──────── Given data
/-- The checks yield register `a` exactly in Initialized and when the operands name `a` (30_encoding.md R93). -/
theorem checks_eq_passed (dom : BitVec 8) (pin : BitVec 16) (s : State) (a : PinAddr) :
    checks dom pin s = .passed a ↔ s.life = .initialized ∧ addresses dom pin a := by
  constructor
  · intro h
    rcases checks_cases dom pin s with ⟨_, hc⟩ | ⟨_, _, hc⟩ | ⟨_, _, _, _, hc⟩ | ⟨b, hb, hl, hc⟩ <;> rw [hc] at h
    case inr.inr.inr =>
      cases h
      exact ⟨hl, hb⟩
    all_goals cases h
  · rintro ⟨hl, hdom, hpin⟩
    simp [checks, hl, (domainOf?_eq_some dom a.dom).2 hdom, (pinOf?_eq_some a.dom pin a).2 ⟨rfl, hpin⟩]

/-- A pin command either fails a check and only answers, or passes and does to the addressed register what `PinBody` allows. -/
theorem exec_pin_cases {i : Instr} {dom : BitVec 8} {pin : BitVec 16} (h : i.pinOperands = some (dom, pin)) (s : State) :
    ((∀ a, checks dom pin s ≠ .passed a) ∧ ∃ r, exec i s = .next (respond r s)) ∨
    (∃ a t, checks dom pin s = .passed a ∧ exec i s = .next t ∧ PinBody i dom pin a s t) := by
  obtain ⟨soft, body, hexec, -, hbody⟩ := exec_pin_form i dom pin h
  rw [hexec s]
  cases hc : checks dom pin s with
  | passed a => exact .inr ⟨a, body a s, rfl, by simp [pinCommand, hc], hbody a s⟩
  | invalidDomain =>
    refine .inl ⟨by simp, ?_⟩
    cases hs : s.cfg.strictDomain
    · exact ⟨⟨.ok, soft⟩, by simp [pinCommand, hc, hs]⟩
    · exact ⟨⟨.raised .invalidAddress, none⟩, by simp [pinCommand, hc, hs, raise]⟩
  | notInitialized => exact .inl ⟨by simp, ⟨.raised .notInitialized, none⟩, by simp [pinCommand, hc, raise]⟩
  | outOfRange => exact .inl ⟨by simp, ⟨.raised .addressError, none⟩, by simp [pinCommand, hc, raise]⟩

theorem sameControl_respond (r : Response) (s : State) : sameControl s (respond r s) := ⟨rfl, rfl, rfl, rfl, rfl⟩

theorem sameInputs_respond (r : Response) (s : State) : sameInputs s (respond r s) := ⟨rfl, rfl, rfl, rfl⟩

theorem sameControl.life_eq {s t : State} (h : sameControl s t) : t.life = s.life := h.1

theorem sameControl.resource_eq {s t : State} (h : sameControl s t) : t.resource = s.resource := by
  obtain ⟨-, -, -, -, hres⟩ := h
  exact hres

theorem sameInputs.cfg_eq {s t : State} (h : sameInputs s t) : t.cfg = s.cfg := h.1

/-- A pin command completes and leaves the control state, the parameters and the inputs (10_state.md R32). -/
theorem exec_pin_control {i : Instr} {dom : BitVec 8} {pin : BitVec 16} (h : i.pinOperands = some (dom, pin))
    (s : State) : ∃ t, exec i s = .next t ∧ sameControl s t ∧ sameInputs s t := by
  rcases exec_pin_cases h s with ⟨-, r, he⟩ | ⟨a, t, -, he, hb⟩
  · exact ⟨_, he, sameControl_respond r s, sameInputs_respond r s⟩
  · exact ⟨t, he, hb.control, hb.inputs⟩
────────────────
- **What the exercise asks**
Write only the number of lines in the listing that hold the word "soft".

- **Task answer**
2